Farook and Malik “kept to themselves,” Abuershaid said. But the interactions they did have didn’t hint at any significant changes in their thinking or demeanor, any turn to Islamist extremism, or any sign they were plotting a mass killing, the lawyer said.

“There was nothing to show that (Malik) was extreme at all,” Abuershaid said. “(And Farook) was a normal guy, in every sense of the word.”

It’s not that the family denies the couple carried out this massacre. They are shocked by it. And they’re also “very remorseful and they’re very sad.”

But that doesn’t mean they can explain it. And the shooters didn’t make it easy for authorities either, given that the hard drive from their computer is gone, and two relatively new cell phones were found smashed in a garbage can near one of the crime scenes, law enforcement officials said.

Neither Farook nor his wife had gotten into trouble with the law. Neither was on any list of potentially radicalized people, and they had no clear ties to any overseas terrorist groups.

But investigators are exploring Farook’s communications with at least one person who was being investigated for possible terror connections. Some were by phone, some on social media.

“These appear to be soft connections,” an official said, meaning they were not frequent contacts.
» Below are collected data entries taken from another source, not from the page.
/-! ### Ports -/

theorem rxPort_checkCurrent (h : s.Inv) (current : s.CheckCurrent) {ev : RxEvent} (e : rxPort ev s = .next t) :
    t.CheckCurrent := by
  unfold rxPort at e
  split at e
  · cases e
  · exact hdrRxEvent_checkCurrent h current ‹_› e
  · exact spkRxEvent_checkCurrent h current ‹_› e
  · exact xbkRxEvent_checkCurrent h current ‹_› e

theorem commandPort_checkCurrent {w : Word} (e : commandPort w s = .next t) : t.CheckCurrent := by
  obtain ⟨i, _, effect⟩ | rfl := commandPort_next e
  · exact exec_checkCurrent effect
  · exact State.checkCurrent_of_idle rfl

theorem registerWritePort_checkCurrent {n : Nat} {v : Word} (e : registerWritePort n v s = .next t) :
    t.CheckCurrent := by
  unfold registerWritePort at e
  split at e <;> cases e
  exact State.checkCurrent_of_idle ((s.regStore_kept n v).1.trans (not_busy_iff.mp ‹_›))

theorem bufferWritePort_checkCurrent {a : Nat} {b : Byte} (e : bufferWritePort a b s = .next t) :
    t.CheckCurrent := by
  unfold bufferWritePort at e
  split at e
  · cases e
  · split at e <;> cases e
    exact State.checkCurrent_of_idle (not_busy_iff.mp ‹_›)

theorem portStep_checkCurrent (h : s.Inv) (current : s.CheckCurrent) {p : PortStep} (e : portStep p s = .next t) :
    t.CheckCurrent := by
  cases p with
  | cmd w => exact commandPort_checkCurrent e
  | regRead n => cases e; exact current.outside _ _ _
  | regWrite n v => exact registerWritePort_checkCurrent e
  | bufRead a => obtain rfl := bufferReadPort_next e; exact current.outside _ _ _
  | bufWrite a b => exact bufferWritePort_checkCurrent e
  | rx ev => exact rxPort_checkCurrent h current e
  | txTake => obtain ⟨_, _, _, rfl⟩ := txPort_next e; exact current.outside _ _ _
  | hardReset => cases e; exact State.checkCurrent_of_idle rfl

/-- Settles O59, port by port, on the state whose agenda has moved on: an active command's accumulator starts at the seed
and folds each byte as it is stored. -/
theorem stepKeepsCheckCurrent : Obligations.StepKeepsCheckCurrent := by
  intro s t h current e
  unfold step at e
  split at e
  · cases e
  · exact portStep_checkCurrent (h.outside _ s.txq s.replies) (current.outside _ s.txq s.replies) e

end Sys2Proof.Machine
end

section
/-! The commands of the Header Codec and the acceptance of the receive commands (42_header R120, R123; 43_subpacket R146,
44_xblock R160). -/

namespace Sys2Proof.Machine

variable {s t : State}

/-! ### HDR.TX (R120) -/

theorem encode_hdrTx (enc : HdrEnc) : encode (.hdrTx enc) = 0x30000000#32 ||| enc.code.setWidth 32 <<< 16 := by
  cases enc <;> decide

/-- RES of a transmit command counts the bytes appended (10_state R21). -/
theorem State.finishSent_of_txq {bs : List Byte} (h : t.txq = s.txq ++ bs) :
    t.finishSent s = t.finish .ok .none (BitVec.ofNat 32 bs.length) := by
  rw [State.finishSent_eq, h, List.length_append, Nat.add_sub_cancel_left]

theorem hdrTxHex_eq (s : State) : hdrTxHex s =
    { s with
      crc16 := crc16Of s.headerBody
      txq := s.txq ++ ([zpad, zpad, zdle, formatByte .hex]
        ++ (s.headerBody ++ beBytes (crc16Of s.headerBody)).flatMap hexPair ++ [charCR, charLF])
      outcome := .ok, cause := .none, rxmode := .idle, res := 20 } := by
  unfold hdrTxHex
  exact (State.finishSent_of_txq (s := s) rfl).trans rfl

theorem hdrTxBin_eq (s : State) (enc : HdrEnc) {m : List Byte}
    (h : s.headerBody ++ (s.checkOver (wideCheck enc) s.headerBody).trailer (wideCheck enc) = m) : hdrTxBin enc s =
    { s.checkOver (wideCheck enc) s.headerBody with
      txq := s.txq ++ ([zpad, zdle, formatByte enc] ++ escWires s.ctlesc s.lasttx m)
      lasttx := (escWires s.ctlesc s.lasttx m).getLastD s.lasttx
      outcome := .ok, cause := .none, rxmode := .idle
      res := BitVec.ofNat 32 (3 + (escWires s.ctlesc s.lasttx m).length) } := by
  have appended : (((s.checkOver (wideCheck enc) s.headerBody).txPut [zpad, zdle, formatByte enc]).txPutEsc m).txq =
      s.txq ++ ([zpad, zdle, formatByte enc] ++ escWires s.ctlesc s.lasttx m) := by simp
  rw [hdrTxBin, h, State.finishSent_of_txq appended, ← escLasts_eq, List.length_append]
  simp [State.finish, State.complete, State.txPut, State.txPutEsc]

/-- Settles O37, by the three forms of a header: HEX raw, and a binary form with either check through the encoder. -/
theorem headerTransmit : Obligations.HeaderTransmit := by
  refine fun s enc => ⟨encode_hdrTx enc, ?_⟩
  cases enc with
  | reserved => rfl
  | hex => exact congrArg _ (hdrTxHex_eq s)
  | bin16 => exact congrArg _ (hdrTxBin_eq s .bin16 rfl)
  | bin32 => exact congrArg _ (hdrTxBin_eq s .bin32 rfl)

/-! ### Acceptance (R123, R146, R160) -/

theorem exec_spkRx {maxlen : Nat} (named : s.henc ≠ .reserved) (fits : maxlen ≤ s.size) :
    exec (.spkRx maxlen) s = .next (spkStart maxlen s) :=
  if_neg (Bool.eq_false_iff.mp (State.spkRxBad_eq_false.mpr ⟨named, fits⟩))

/-- Settles O38: HDR.RX and XBK.RX have no operand to refuse, and SPK.RX takes the width of its check from HENC. -/
theorem receiversStart : Obligations.ReceiversStart := by
  refine fun s maxlen => ⟨⟨rfl, rfl⟩, fun named fits => ?_, rfl, rfl⟩
  rw [exec_spkRx named fits, spkStart]
  by_cases wide : s.henc = .bin32
  · rw [if_pos wide, if_pos wide, wideCheck, beq_iff_eq.mpr wide]
    rfl
  · rw [if_neg wide, if_neg wide, wideCheck, beq_eq_false_iff_ne.mpr wide]
    rfl

/-! ### A Timeout event (R132, R147, R161) -/

/-- Settles O39, mode by mode: each RX-event rule takes a Timeout before it looks at the phase. -/
theorem timeoutCompletes : Obligations.TimeoutCompletes := by
  intro s busy
  cases mode : s.rxmode with
  | idle => exact absurd mode busy
  | hdr => exact rxPort_of_hdr mode .timeout
  | spk => exact rxPort_of_spk mode .timeout
  | xbk => exact rxPort_of_xbk mode .timeout

end Sys2Proof.Machine
end

section
/-! HDR.RX byte by byte (42_header R124 to R130): the hunt for the sentinel, the HEX body, the binary body, and what an
accepted header is. -/

namespace Sys2Proof.Machine

variable {s t : State} {w b : Byte}

/-! ### Phases matched raw (R125, R126) -/

/-- A byte that completes no cancel run goes to the handler of its phase. -/
theorem rx_of_raw (m : s.rxmode = .hdr) (raw : hdrRaw s = true) (short : cancelRun s.cancnt w ≠ 5) :
    portStep (.rx (.byte w)) s = hdrRawByte w (s.countCancel w) :=
  (rxPort_of_hdr m _).trans (hdrRxEvent_of_raw raw short)

theorem rx_of_hunt (m : s.rxmode = .hdr) (p : s.phase = phaseHunt) (short : cancelRun s.cancnt w ≠ 5) :
    portStep (.rx (.byte w)) s =
      .next { s with cancnt := cancelRun s.cancnt w, phase := if w = zpad then phasePad else phaseHunt } := by
  rw [rx_of_raw m (by simp [hdrRaw, p]) short, hdrRawByte, State.countCancel_phase, if_pos p, hdrHunt]
  split
  · rfl
  · rw [← p]
    rfl

theorem rx_of_pad (m : s.rxmode = .hdr) (p : s.phase = phasePad) (short : cancelRun s.cancnt w ≠ 5) :
    portStep (.rx (.byte w)) s = .next { s with
      cancnt := cancelRun s.cancnt w
      phase := if w = zpad then phasePad else if w = zdle then phaseFmt else phaseHunt } := by
  have later : ¬ s.phase = phaseHunt := by rw [p]; decide
  rw [rx_of_raw m (by simp [hdrRaw, p]) short, hdrRawByte, State.countCancel_phase, if_neg later, if_pos p, hdrPad]
  split
  · rfl
  · split <;> rfl

theorem rx_of_fmt (m : s.rxmode = .hdr) (p : s.phase = phaseFmt) (short : cancelRun s.cancnt w ≠ 5) :
    portStep (.rx (.byte w)) s = .next (hdrFmt w (s.countCancel w)) := by
  have later : ¬ s.phase = phaseHunt ∧ ¬ s.phase = phasePad := by rw [p]; decide
  rw [rx_of_raw m (by simp [hdrRaw, p]) short, hdrRawByte, State.countCancel_phase, if_neg later.1, if_neg later.2,
    if_pos p]

theorem encOfFormat_formatByte {enc : HdrEnc} (named : enc ≠ .reserved) : encOfFormat (formatByte enc) = some enc := by
  cases enc with
  | reserved => exact absurd rfl named
  | _ => rfl

/-- A format byte starts a body (R71). -/
theorem rx_of_format {enc : HdrEnc} (m : s.rxmode = .hdr) (p : s.phase = phaseFmt) (named : enc ≠ .reserved)
    (short : cancelRun s.cancnt (formatByte enc) ≠ 5) :
    portStep (.rx (.byte (formatByte enc))) s = .next (startBody enc (s.countCancel (formatByte enc))) := by
  rw [rx_of_fmt m p short, hdrFmt, encOfFormat_formatByte named]

/-- Every other byte resumes the hunt. -/
theorem rx_of_no_format (m : s.rxmode = .hdr) (p : s.phase = phaseFmt) (h : encOfFormat w = none)
    (short : cancelRun s.cancnt w ≠ 5) : portStep (.rx (.byte w)) s =
      .next { s with cancnt := cancelRun s.cancnt w, phase := if w = zpad then phasePad else phaseHunt } := by
  rw [rx_of_fmt m p short, hdrFmt, h]
  simp only
  split <;> rfl

theorem encOfFormat_eq_none_iff : encOfFormat w = none ↔ w ∉ [0x41#8, 0x42#8, 0x43#8] := by
  unfold encOfFormat
  split_ifs <;> simp_all

/-- Settles O40, phase by phase; a body starts with the seed of its check. -/
theorem headerHunt : Obligations.HeaderHunt := by
  refine fun s w m short => ⟨fun p => rx_of_hunt m p short, fun p => rx_of_pad m p short,
    fun p other => rx_of_no_format m p (encOfFormat_eq_none_iff.mpr other) short, fun p enc narrow format => ?_,
    fun p format => ?_⟩
  · subst format
    obtain rfl | rfl : enc = .bin16 ∨ enc = .hex := by simpa using narrow
    · exact rx_of_format (enc := .bin16) m p (by decide) short
    · exact rx_of_format (enc := .hex) m p (by decide) short
  · subst format
    exact rx_of_format (enc := .bin32) m p (by decide) short

/-! ### The body of a header -/

theorem hdrFinish_of_ok (h : hdrCheckOk s = true) : hdrFinish s =
    { s with
      htype := s.hbuf[0], hval := ofLe s.hbuf[1] s.hbuf[2] s.hbuf[3] s.hbuf[4], henc := s.rxenc
      outcome := .ok, cause := .none, rxmode := .idle, res := 0 } := if_pos h

theorem hdrFinish_of_mismatch (h : ¬ hdrCheckOk s = true) : hdrFinish s =
    { s with outcome := .corrupt, cause := .checkMismatch, rxmode := .idle, res := 0 } := if_neg h

theorem hdrAfterLowDigit_fields {j : Nat} (hj : j < 9) (b : Byte) : hdrAfterLowDigit s j hj b =
    { s with
      hbuf := s.hbuf.set j b, idx := s.idx + 1, crc16 := if j < 5 then crc16Step s.crc16 b else s.crc16 } := by
  by_cases folded : j < 5 <;> simp [hdrAfterLowDigit, State.foldCheck, folded]

theorem hdrAfterBodyByte_fields (hj : s.idx.toNat < 9) (b : Byte) : hdrAfterBodyByte s hj b =
    { s with
      hbuf := s.hbuf.set s.idx.toNat b, idx := s.idx + 1
      crc32 := if s.rxc32 = true ∧ s.idx.toNat < 5 then crc32Step s.crc32 b else s.crc32
      crc16 := if ¬ s.rxc32 = true ∧ s.idx.toNat < 5 then crc16Step s.crc16 b else s.crc16 } := by
  by_cases folded : s.idx.toNat < 5 <;> cases width : s.rxc32 <;>
    simp [hdrAfterBodyByte, State.foldCheck, folded, width]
Farook’s last communication with the contacts was months ago.

The FBI wants to interview some of them to learn more about their conversations with Farook.

A federal official said Farook has “overseas communications and associations,” but it’s not yet clear how relevant they are to the shootings. “We don’t know yet what they mean,” the official said.

Bowdich said that among other places, Farook had traveled to Pakistan, even though Abuershaid said “he never traveled to Pakistan.”